=== GIVEN DATA ===
/-! ### setStall -/

@[simp] theorem setStall_pending (s : State) (n : Nat) (x : Stall) : (setStall s n x).pending = s.pending := rfl
@[simp] theorem setStall_clock (s : State) (n : Nat) (x : Stall) : (setStall s n x).clock = s.clock := rfl
@[simp] theorem setStall_free (s : State) (n : Nat) (x : Stall) : (setStall s n x).free = s.free := rfl
@[simp] theorem setStall_nextId (s : State) (n : Nat) (x : Stall) : (setStall s n x).nextId = s.nextId := rfl
@[simp] theorem setStall_out (s : State) (n : Nat) (x : Stall) : (setStall s n x).out = s.out := rfl
@[simp] theorem setStall_rings (s : State) (n : Nat) (x : Stall) : (setStall s n x).rings = s.rings := rfl
@[simp] theorem setStall_stalls (s : State) (n : Nat) (x : Stall) : (setStall s n x).stalls = Tbl.put Stall.reset s.stalls n x := rfl
@[simp] theorem setStall_orders (s : State) (n : Nat) (x : Stall) : (setStall s n x).orders = s.orders := rfl
@[simp] theorem setStall_egress (s : State) (n : Nat) (x : Stall) : (setStall s n x).egress = s.egress := rfl
@[simp] theorem setStall_cursors (s : State) (n : Nat) (x : Stall) : (setStall s n x).cursors = s.cursors := rfl
@[simp] theorem setStall_insts (s : State) (n : Nat) (x : Stall) : (setStall s n x).insts = s.insts := rfl
@[simp] theorem setStall_munim (s : State) (n : Nat) (x : Stall) : (setStall s n x).munim = s.munim := rfl
@[simp] theorem setStall_mram (s : State) (n : Nat) (x : Stall) : (setStall s n x).mram = s.mram := rfl
@[simp] theorem setStall_keeper (s : State) (n : Nat) (x : Stall) : (setStall s n x).keeper = s.keeper := rfl
@[simp] theorem setStall_day (s : State) (n : Nat) (x : Stall) : (setStall s n x).day = s.day := rfl
@[simp] theorem setStall_vigil (s : State) (n : Nat) (x : Stall) : (setStall s n x).vigil = s.vigil := rfl
@[simp] theorem setStall_mon (s : State) (n : Nat) (x : Stall) : (setStall s n x).mon = s.mon := rfl
@[simp] theorem setStall_faults (s : State) (n : Nat) (x : Stall) : (setStall s n x).faults = s.faults := rfl
@[simp] theorem setStall_worlds (s : State) (n : Nat) (x : Stall) : (setStall s n x).worlds = s.worlds := rfl
@[simp] theorem setStall_pair (s : State) (n : Nat) (x : Stall) : (setStall s n x).pair = s.pair := rfl
@[simp] theorem setStall_stk (s : State) (n : Nat) (x : Stall) : (setStall s n x).stk = s.stk := rfl
@[simp] theorem setStall_side (s : State) (n : Nat) (x : Stall) : (setStall s n x).side = s.side := rfl
@[simp] theorem setStall_dbg (s : State) (n : Nat) (x : Stall) : (setStall s n x).dbg = s.dbg := rfl
@[simp] theorem setStall_spdm (s : State) (n : Nat) (x : Stall) : (setStall s n x).spdm = s.spdm := rfl
@[simp] theorem setStall_ev (s : State) (n : Nat) (x : Stall) : (setStall s n x).ev = s.ev := rfl
@[simp] theorem setStall_pcie (s : State) (n : Nat) (x : Stall) : (setStall s n x).pcie = s.pcie := rfl
@[simp] theorem setStall_drbg (s : State) (n : Nat) (x : Stall) : (setStall s n x).drbg = s.drbg := rfl
@[simp] theorem setStall_perf (s : State) (n : Nat) (x : Stall) : (setStall s n x).perf = s.perf := rfl
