/-- An order of one slot in the packet queue that passes its checks commits, and nothing is left there (02 R88). -/
theorem assembleAux_commits (hm : mirrored s = false) (hc : intakeCheck b = 0) (fuel : Nat) :
    assembleAux st q (fuel + 1) s = modRing (keepProv st q (ring s st q).asm (perfAdd 0 1 { s with
      orders := s.orders ++ [parseOrder s st q (ring s st q).asm false b], nextId := s.nextId + 1 })) st q slotTaken := by
  have hempty : (ring s st q).fetched.filter (fun p => !decide ((BitVec.ofNat 32 p.1 - (ring s st q).asm).toNat < 1)) = [] := by
    rw [hf, List.filter_cons_of_neg]
    · rfl
    · rw [BitVec.ofNat_toNat, BitVec.setWidth_eq, BitVec.sub_self]
      decide
  rw [assembleAux_oneSlot hon hstop hw hf hn, hc, if_neg (not_not.mpr rfl), commitOrder_alone hm]
  have hv : modRing (keepProv st q (ring s st q).asm (perfAdd 0 1 { s with
      orders := s.orders ++ [parseOrder s st q (ring s st q).asm false b], nextId := s.nextId + 1 })) st q (fun r => { r with
        asm := (ring s st q).asm + BitVec.ofNat 32 1,
        fetched := r.fetched.filter (fun p => !decide ((BitVec.ofNat 32 p.1 - (ring s st q).asm).toNat < 1)) }) =
      modRing (keepProv st q (ring s st q).asm (perfAdd 0 1 { s with
        orders := s.orders ++ [parseOrder s st q (ring s st q).asm false b], nextId := s.nextId + 1 })) st q slotTaken :=
    congrArg (setRing _ st q) (congrArg (fun l => { ring s st q with asm := (ring s st q).asm + 1, fetched := l }) hempty)
  rw [hv, assembleAux_nothing]
  exact congrArg Ring.fetched (ring_setRing_same _ _ _ _)

/-- An order of one slot that fails its checks is rewound, its ring stops, and its receipt is owed (02 R89, R90). -/
theorem assembleAux_fails (hc : intakeCheck b ≠ 0) (fuel : Nat) : assembleAux st q (fuel + 1) s =
    owedAs (intakeRcpt s st q (field b 4 4) (intakeCheck b) (ring s st q).asm.toNat false) (dropProv st q s)
      (modRing (modRing (modRing s st q rewound) st q (stoppedWith (intakeCheck b))) st q errorCounted) := by
  rw [assembleAux_oneSlot hon hstop hw hf hn, if_pos hc, oweRcpt_error]
  rfl

end

/-- What a completed slot read does to the part, before ended invalidations are reported (02 R82, R88 to R90, R112). -/
def slotRead (st q : Nat) (count : BitVec 32) (rr : ReadRes) (s : State) : State :=
  let r := ring s st q
  if !ringExists st q || !r.enabled || r.stopped || (stall s st).state != .bound
      || decide ((r.rd - r.asm).toNat ≤ (count - r.asm).toNat) then s
  else
    match rr with
    | .data b =>
      let slots := (chunks 64 b).map (fit 64)
      assemble st q (modRing s st q (fun x => { x with fetched := (List.range slots.length).foldl (fun m i =>
        let c := count + BitVec.ofNat 32 i
        if (c - r.asm).toNat < (r.rd - r.asm).toNat && !inCw r c then Tbl.ins m c.toNat (slots.getD i []) else m) r.fetched }))
    | _ =>
      stopRing st q ((readStatus rr).getD (0x0403, 0)).1
        (dropProv st q (modRing s st q (fun r => { r with fetched := [], rd := r.asm })))

theorem exec_slotReadCompletion (st q : Nat) (c : BitVec 32) (rr : ReadRes) (t : Nat) (s : State) :
    exec (.slotReadCompletion st q c rr t) s = hostAct (fun s => finishInvs (slotRead st q c rr (tick t s))) s := rfl

/-- A ring position that a failed check or read rewinds and stops (02 R81, R90, R112). -/
def ringStopped (r : Ring) (code : Nat) : Ring := { r with rd := r.asm, stopped := true, stopCode := code }

theorem fetched_nil {r : Ring} (h : r.fetched = []) : { r with fetched := [] } = r := by rw [← h]

section
variable {s : State} {st q : Nat} (hst : st < 4096) (hq : q < 4) (hon : (ring s st q).enabled = true)
  (hstop : (ring s st q).stopped = false) (hb : (stall s st).state = .bound) (hrd : (ring s st q).rd = (ring s st q).asm + 1)
include hst hq hon hstop hb hrd

/-- A completion for the one slot that a ring has asked for is no stray one (02 R82, R112). -/
theorem slotRead_asked : (!ringExists st q || !(ring s st q).enabled || (ring s st q).stopped || (stall s st).state != .bound ||
    decide (((ring s st q).rd - (ring s st q).asm).toNat ≤ ((ring s st q).asm - (ring s st q).asm).toNat)) = false := by
  have hlt : ¬ ((ring s st q).rd - (ring s st q).asm).toNat ≤ ((ring s st q).asm - (ring s st q).asm).toNat := by
    rw [hrd, BitVec.sub_self, add_sub_cancel_left]
    decide
  rw [decide_eq_false hlt]
  simp [ringExists, hst, hq, hon, hstop, hb]

/-- A failed read of the slot stops the ring, and its provisional fills are invalidated (02 R112, R116). -/
theorem slotRead_failed (hf : (ring s st q).fetched = []) {rr : ReadRes} {code a : Nat} (hr : readStatus rr = some (code, a)) :
    slotRead st q (ring s st q).asm rr s =
      { setRing s st q (ringStopped (ring s st q) code) with munim := (dropProv st q s).munim } := by
  have hstep : slotRead st q (ring s st q).asm rr s = stopRing st q code (dropProv st q (setRing s st q
      (rewound (ring s st q)))) := by
    refine (if_neg (ne_true_of_eq_false (slotRead_asked hst hq hon hstop hb hrd))).trans ?_
    cases rr with
    | data b => cases hr
    | _ =>
      obtain ⟨rfl, -⟩ := Prod.mk.inj (Option.some.inj hr)
      rfl
  have hrings : modRing (setRing s st q (rewound (ring s st q))) st q (stoppedWith code) =
      setRing s st q (ringStopped (ring s st q) code) :=
    (modRing_setRing (r := rewound (ring s st q)) s st q (stoppedWith code) (fun _ => rfl) hon).trans
      (congrArg (fun r => setRing s st q (ringStopped r code)) (fetched_nil hf) :)
  rw [hstep]
  exact (congrArg (fun v : State => { v with munim := (dropProv st q s).munim }) hrings :)

section
variable (hf : (ring s st q).fetched = []) (hw : (ring s st q).cwRanges = []) {b : Bytes} (hl : b.length = 64)
include hf hw hl

/-- The data of the slot enters the packet queue, and is assembled (02 R82, R88). -/
theorem slotRead_data :
    slotRead st q (ring s st q).asm (.data b) s = assemble st q (setRing s st q (holdsSlot (ring s st q) b)) := by
  have hslots : (chunks 64 b).map (fit 64) = [b] := by
    rw [chunks_one (by decide) hl, List.map_singleton, fit_length hl]
  have h0 : (ring s st q).asm + BitVec.ofNat 32 0 = (ring s st q).asm := BitVec.add_zero _
  have hput : (decide (((ring s st q).asm - (ring s st q).asm).toNat < ((ring s st q).rd - (ring s st q).asm).toNat) &&
      !inCw (ring s st q) (ring s st q).asm) = true := by
    rw [hrd, BitVec.sub_self, add_sub_cancel_left, inCw, hw]
    rfl
  unfold slotRead
  dsimp only
  rw [if_neg (ne_true_of_eq_false (slotRead_asked hst hq hon hstop hb hrd)), hslots, List.length_singleton, List.range_one,
    List.foldl_cons, List.foldl_nil, h0, if_pos hput, hf]
  rfl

=== EXERCISE GOAL ===
Filter the records down to the lines that contain the string "fuel", and copy those lines.

=== EXERCISE ANSWER ===
theorem assembleAux_commits (hm : mirrored s = false) (hc : intakeCheck b = 0) (fuel : Nat) :
    assembleAux st q (fuel + 1) s = modRing (keepProv st q (ring s st q).asm (perfAdd 0 1 { s with
theorem assembleAux_fails (hc : intakeCheck b ≠ 0) (fuel : Nat) : assembleAux st q (fuel + 1) s =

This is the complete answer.